### Dataset records ###
-- ==== Sys2Proof/Machine/HostOps.lean ====
section
/-! DEFINITION. The host's calls into the CPU: `new` and `reset` (`70_reset_and_hazards.md` R190 to R194). -/

namespace Sys2Proof.Machine

/-- The register writes of `reset()` before its vector read (R191): A = X = Y = 0, P = 0x04 (I set, all others clear),
SP = 0xFD, and the phase Ready, which also leaves Halted (R166). -/
def State.resetRegisters (s : State) : State :=
  (((((s.setA 0x00#8).setX 0x00#8).setY 0x00#8).setP 0x04#8).setSP 0xFD#8).setPhase .ready

/-- `reset()` (R191) in the spec's order (D17): the bus's own reset, the registers, then the vector read from the
post-reset bus, low byte first. The clock is not touched. -/
def State.afterReset (s : State) : State :=
  let t := readWord resetVector (resetVector + 1#16) (s.setBus s.bus.afterBusReset).resetRegisters
  t.2.setPC t.1

/-- The launch premise of `reset()` at one address of the vector (R192): the bus's own reset leaves the byte as it was. A
byte that is not bound to RAM has no stored value to compare (DESIGN CHOICE, log 5). -/
def Bus.keepsByte (b : Bus) (addr : Word) : Bool := b.isDevice addr || b.afterBusReset.peek addr == b.peek addr

/-- The launch premise of `reset()` (R192, D17): the vector bytes survive the bus's own reset. -/
def Bus.keepsVector (b : Bus) : Bool := b.keepsByte resetVector && b.keepsByte (resetVector + 1#16)

/-- `new(memory, clock)` (R190): every register zero, the phase Ready; no bus access and no clock call. -/
def State.construct (bus : Bus) (clock : Clock) (cpuClock : ClockRef) (agenda : List Move) : State :=
  { a := 0x00#8, x := 0x00#8, y := 0x00#8, sp := 0x00#8, p := 0x00#8, pc := 0x0000#16, phase := .ready,
    lastReturn := none, bus := bus, clock := clock, cpuClock := cpuClock, agenda := agenda }

/-- The host may call into the CPU only between instructions: in its barrier `execute` has not returned (R187, R194). -/
def Phase.inBarrier : Phase → Bool
  | .ready => false
  | .waiting _ _ => true
  | .halted _ => false

/-- The host's `reset()`; refused in the barrier (R194) and where the launch premise fails (R192). -/
def hostReset (s : State) : Result :=
  if s.phase.inBarrier then .refused .hostCallInBarrier
  else if s.bus.keepsVector then .next s.afterReset
  else .refused .resetVectorChanged

/-- The bus a new CPU is constructed on: the given one, under the event history and the count of free values that the machine
has (DESIGN CHOICE, log 27). -/
def GivenBus.pick (g : GivenBus) (b : Bus) : Bus :=
  match g with
  | .same => b
  | .other n => { n with history := b.history, draws := b.draws }

/-- The master clock a new CPU is constructed on: the given one, under the record of returned counts and the count of free
values that the machine has (DESIGN CHOICE, log 27). -/
def GivenClock.pick (g : GivenClock) (c : Clock) : Clock :=
  match g with
  | .same => c
  | .other n => { n with returns := c.returns, draws := c.draws }

/-- The host's `new(memory, clock)` (R166, R187, R190); refused in the barrier (DEDUCED, log 15), and with a divider of divisor
0 (log 20). What the old CPU has returned is forgotten with it (DESIGN CHOICE, log 24). -/
def hostConstruct (bus : GivenBus) (clock : GivenClock) (cpuClock : ClockRef) (s : State) : Result :=
  if s.phase.inBarrier then .refused .hostCallInBarrier
  else if cpuClock.valid then
    .next (State.construct (bus.pick s.bus) (clock.pick s.clock) cpuClock s.agenda)
  else .refused .zeroDivisor

end Sys2Proof.Machine
end

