-- ==== Sys2Proof/Safety.lean ====
section
/-! DEFINITION. What counts as a well-formed state and a safe run, and the words the statements are written in. -/

namespace Sys2Proof.Machine

/-- How many entries of the clock are the CPU's. -/
def Clock.cpuEntries (c : Clock) : Nat :=
  (c.waiters.countP fun w => w.caller == .cpu) + (c.released.countP fun r => r.waiter.caller == .cpu)

/-- The waiter the CPU registers in its barrier (`40_fetch_execute.md` R76). -/
def State.cpuWaiter (s : State) (start cycles : Nat) : Waiter :=
  { caller := .cpu, clock := s.cpuClock, target := s.cpuClock.toMaster (start + cycles) }

/-- Every entry of the clock that is not one caller's is there as before, in the same order. -/
def Clock.OthersKept (who : Caller) (before after : Clock) : Prop :=
  (after.waiters.filter fun w => w.caller != who) = (before.waiters.filter fun w => w.caller != who) ∧
  (after.released.filter fun r => r.waiter.caller != who) = (before.released.filter fun r => r.waiter.caller != who)

/-- The CPU's place on the clock fits its phase: in its barrier it has at most one entry, for its own target, its cycle
count is one an instruction can cost and its start is no later than now; in the other phases it has none. -/
def State.cpuFits (s : State) : Prop :=
  match s.phase with
  | .waiting start cycles =>
    s.clock.cpuEntries ≤ 1 ∧
    (∀ w ∈ s.clock.waiters, w.caller = .cpu → w = s.cpuWaiter start cycles) ∧
    (∀ r ∈ s.clock.released, r.waiter.caller = .cpu → r.waiter = s.cpuWaiter start cycles) ∧
    2 ≤ cycles ∧ cycles ≤ 7 ∧ start ≤ s.cpuTicks
  | .ready => s.clock.cpuEntries = 0
  | .halted _ => s.clock.cpuEntries = 0

/-- A bus the host may send to `new`: its RAM and the image its reset leaves are in canonical form. -/
def Bus.Sound (b : Bus) : Prop := b.mem.wf = true ∧ ∀ m, b.onReset = .image m → m.wf = true

/-- A clock the host may send to `new`: every registered target is ahead, every released one reached unless drained
(`60_exceptions.md` R179), and no entry is the CPU's, which is not constructed yet. -/
def Clock.Sound (c : Clock) : Prop :=
  (∀ w ∈ c.waiters, w.caller ≠ .cpu ∧ c.ticks < w.target) ∧
  ∀ r ∈ c.released, r.waiter.caller ≠ .cpu ∧ (r.drainedAt = none → r.waiter.target ≤ c.ticks)

/-- The invariant of the machine. -/
structure State.Inv (s : State) : Prop where
  /-- RAM is in its canonical form. -/
  memory : s.bus.mem.wf = true
  /-- So is the image the bus's own reset would leave. -/
  image : ∀ m, s.bus.onReset = .image m → m.wf = true
  /-- The CPU's divider has a divisor of at least 1 (`60_exceptions.md` R180). -/
  divisor : s.cpuClock.valid = true
  /-- "every registered target is greater than ticks" (`60_exceptions.md` R179). -/
  pending : ∀ w ∈ s.clock.waiters, s.clock.ticks < w.target
  /-- "any waiter released at tick T observes ticks() >= T" (`60_exceptions.md` R179, R185), unless a stop drained it. -/
  reached : ∀ r ∈ s.clock.released, r.drainedAt = none → r.waiter.target ≤ s.clock.ticks
  /-- The CPU's place on the clock fits its phase (`10_state.md` R31). -/
  cpu : s.cpuFits
  /-- Every bus that a listed `new` gives is a bus the host may send. -/
  givenBus : ∀ n clock r, Move.construct (.other n) clock r ∈ s.agenda → n.Sound
  /-- Every clock that a listed `new` gives is a clock the host may send. -/
  givenClock : ∀ bus n r, Move.construct bus (.other n) r ∈ s.agenda → n.Sound

/-- A run is safe as long as no step of it faults. -/
def State.Safe (s : State) : Prop := ∀ f, step s ≠ .fault f

/-- It is the CPU's turn: its own move is the next one listed, or no move of another agent is. -/
def State.cpuTurn (s : State) : Prop := s.agenda = [] ∨ ∃ rest, s.agenda = .cpu :: rest

/-- The bytes that `fetchPC` answers when it runs `n` times, first to last. -/
def fetchedBytes : Nat → State → List Byte
  | 0, _ => []
  | n + 1, s => (fetchPC s).1 :: fetchedBytes n (fetchPC s).2

/-- The state after `fetchPC` has run `n` times. -/
def afterFetch : Nat → State → State
  | 0, s => s
  | n + 1, s => afterFetch n (fetchPC s).2

/-- The address of a bus transaction; the bus's own reset has none. -/
def BusEvent.address : BusEvent → Option Word
  | .read a _ => some a
  | .write a _ => some a
  | .reset => none
  | .otherRead a _ => some a
  | .otherWrite a _ => some a

/-- A transaction of the CPU's own. -/
def BusEvent.isCpu : BusEvent → Bool
  | .read _ _ => true
  | .write _ _ => true
  | .reset => false
  | .otherRead _ _ => false
  | .otherWrite _ _ => false

/-- An address of the stack page, 0x0100 to 0x01FF (`20_memory.md` R48). -/
def inStackPage (a : Word) : Prop := 0x0100 ≤ a.toNat ∧ a.toNat ≤ 0x01FF

/-- Every flag outside a list has the same value in both status bytes. -/
def FlagsKept (written : List Flag) (before after : Byte) : Prop :=
  ∀ f, f ∉ written → getFlag f after = getFlag f before

/-- Every byte of memory outside a list of addresses reads as before. -/
def MemoryKept (written : List Word) (before after : State) : Prop :=
  ∀ addr, addr ∉ written → after.bus.peek addr = before.bus.peek addr

/-- An address that is bound to RAM holds a byte. -/
def Holds (s : State) (addr : Word) (v : Byte) : Prop := s.bus.isDevice addr = false → s.bus.peek addr = v

/-- The condition of a conditional branch (`45_control_branch.md` R146 to R153); false for every other mnemonic. -/
def branchCondition (m : Mnemonic) (p : Byte) : Bool :=
  match m with
  | .bcc => getFlag .c p == false
  | .bcs => getFlag .c p == true
  | .beq => getFlag .z p == true
  | .bmi => getFlag .n p == true
  | .bne => getFlag .z p == false
  | .bpl => getFlag .n p == false
  | .bvc => getFlag .v p == false
  | .bvs => getFlag .v p == true
  | _ => false

/-- The register that a store writes to memory (R108 to R110) or a comparison compares (R127 to R129). -/
def comparedOrStored (m : Mnemonic) (s : State) : Option Byte :=
  match m with
  | .sta => some s.a
  | .stx => some s.x
  | .sty => some s.y
  | .cmp => some s.a
  | .cpx => some s.x
  | .cpy => some s.y
  | _ => none

/-- The byte a shift or rotate writes and the bit it shifts out, by the number the operand is (`44_incdec_shift.md` R138 to
R141): ASL doubles and LSR halves, ROL and ROR with the old carry entering at the low and at the high end. -/
def shiftSpec (m : Mnemonic) (v : Byte) (carry : Bool) : Option (Byte × Bool) :=
  match m with
  | .asl => some (BitVec.ofNat 8 (2 * v.toNat), v.getLsbD 7)
  | .lsr => some (BitVec.ofNat 8 (v.toNat / 2), v.getLsbD 0)
  | .rol => some (BitVec.ofNat 8 (2 * v.toNat + carry.toNat), v.getLsbD 7)
  | .ror => some (BitVec.ofNat 8 (v.toNat / 2 + 128 * carry.toNat), v.getLsbD 0)
  | _ => none

/-- A packed BCD byte: both digits are 0 to 9 (`00_scope.md` R14). -/
def isBcd (b : Byte) : Prop := b.toNat / 16 ≤ 9 ∧ b.toNat % 16 ≤ 9

/-- The number a packed BCD byte stands for. -/
def bcdValue (b : Byte) : Nat := 10 * (b.toNat / 16) + b.toNat % 16

/-- The cycles an instruction costs beyond its base count (`40_fetch_execute.md` R78): by the penalty column of the opcode
table, the page-cross cycle (R93) or the branch cycles (R145). -/
def penaltyCycles (i : Instr) (s : State) : Nat :=
  match i.row.penalty, operandOf i with
  | .page, some o => if (locate o s).crossed then 1 else 0
  | .branch, some o =>
    if branchCondition i.row.mnemonic s.p then 1 + (if hi (locate o s).addr ≠ hi s.pc then 1 else 0) else 0
  | _, _ => 0

/-- The mnemonics that write each flag (`10_state.md` R26). -/
def flagWriters : Flag → List Mnemonic
  | .c => [.adc, .sbc, .cmp, .cpx, .cpy, .asl, .lsr, .rol, .ror, .clc, .sec, .plp, .rti]
  | .z => [.lda, .ldx, .ldy, .tax, .tay, .txa, .tya, .tsx, .pla, .and, .eor, .ora, .bit, .adc, .sbc, .cmp, .cpx, .cpy,
      .inc, .dec, .inx, .iny, .dex, .dey, .asl, .lsr, .rol, .ror, .plp, .rti]
  | .n => [.lda, .ldx, .ldy, .tax, .tay, .txa, .tya, .tsx, .pla, .and, .eor, .ora, .bit, .adc, .sbc, .cmp, .cpx, .cpy,
      .inc, .dec, .inx, .iny, .dex, .dey, .asl, .lsr, .rol, .ror, .plp, .rti]
  | .v => [.adc, .sbc, .bit, .clv, .plp, .rti]
  | .d => [.cld, .sed, .plp, .rti]
  | .i => [.cli, .sei, .brk, .plp, .rti]
  | .b => [.plp, .rti]
  | .u => [.plp, .rti]

/-- The mnemonics that can change A (`10_state.md` R21). -/
def aWriters : List Mnemonic := [.lda, .txa, .tya, .pla, .and, .eor, .ora, .adc, .sbc, .asl, .lsr, .rol, .ror]

/-- The mnemonics that write X: "X is written by LDX, TAX, TSX, INX, DEX" (`10_state.md` R22). -/
def xWriters : List Mnemonic := [.ldx, .tax, .tsx, .inx, .dex]

/-- The mnemonics that write Y: "Y by LDY, TAY, INY, DEY" (`10_state.md` R22). -/
def yWriters : List Mnemonic := [.ldy, .tay, .iny, .dey]

/-- The mnemonics that write SP: "written by TXS and by every push and pull" (`10_state.md` R23). -/
def spWriters : List Mnemonic := [.txs, .pha, .php, .pla, .plp, .jsr, .rts, .brk, .rti]

/-- The mnemonics that set PC to anything but the next instruction's address (`45_control_branch.md`, R162, R163). -/
def pcWriters : List Mnemonic := [.jmp, .jsr, .rts, .bcc, .bcs, .beq, .bmi, .bne, .bpl, .bvc, .bvs, .brk, .rti]

/-- The mnemonics that store to memory. -/
def memoryWriters : List Mnemonic :=
  [.sta, .stx, .sty, .inc, .dec, .asl, .lsr, .rol, .ror, .pha, .php, .jsr, .brk]

end Sys2Proof.Machine
end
###
> About this task
The answer must hold exactly the lines of the entries above, from the first line through the line that contains "clock call. -/", and no others.

> Result of this exercise
-- ==== Sys2Proof/Machine/HostOps.lean ====
section
/-! DEFINITION. The host's calls into the CPU: `new` and `reset` (`70_reset_and_hazards.md` R190 to R194). -/

namespace Sys2Proof.Machine

/-- The register writes of `reset()` before its vector read (R191): A = X = Y = 0, P = 0x04 (I set, all others clear),
SP = 0xFD, and the phase Ready, which also leaves Halted (R166). -/
def State.resetRegisters (s : State) : State :=
  (((((s.setA 0x00#8).setX 0x00#8).setY 0x00#8).setP 0x04#8).setSP 0xFD#8).setPhase .ready

/-- `reset()` (R191) in the spec's order (D17): the bus's own reset, the registers, then the vector read from the
post-reset bus, low byte first. The clock is not touched. -/
def State.afterReset (s : State) : State :=
  let t := readWord resetVector (resetVector + 1#16) (s.setBus s.bus.afterBusReset).resetRegisters
  t.2.setPC t.1

/-- The launch premise of `reset()` at one address of the vector (R192): the bus's own reset leaves the byte as it was. A
byte that is not bound to RAM has no stored value to compare (DESIGN CHOICE, log 5). -/
def Bus.keepsByte (b : Bus) (addr : Word) : Bool := b.isDevice addr || b.afterBusReset.peek addr == b.peek addr

/-- The launch premise of `reset()` (R192, D17): the vector bytes survive the bus's own reset. -/
def Bus.keepsVector (b : Bus) : Bool := b.keepsByte resetVector && b.keepsByte (resetVector + 1#16)

/-- `new(memory, clock)` (R190): every register zero, the phase Ready; no bus access and no clock call. -/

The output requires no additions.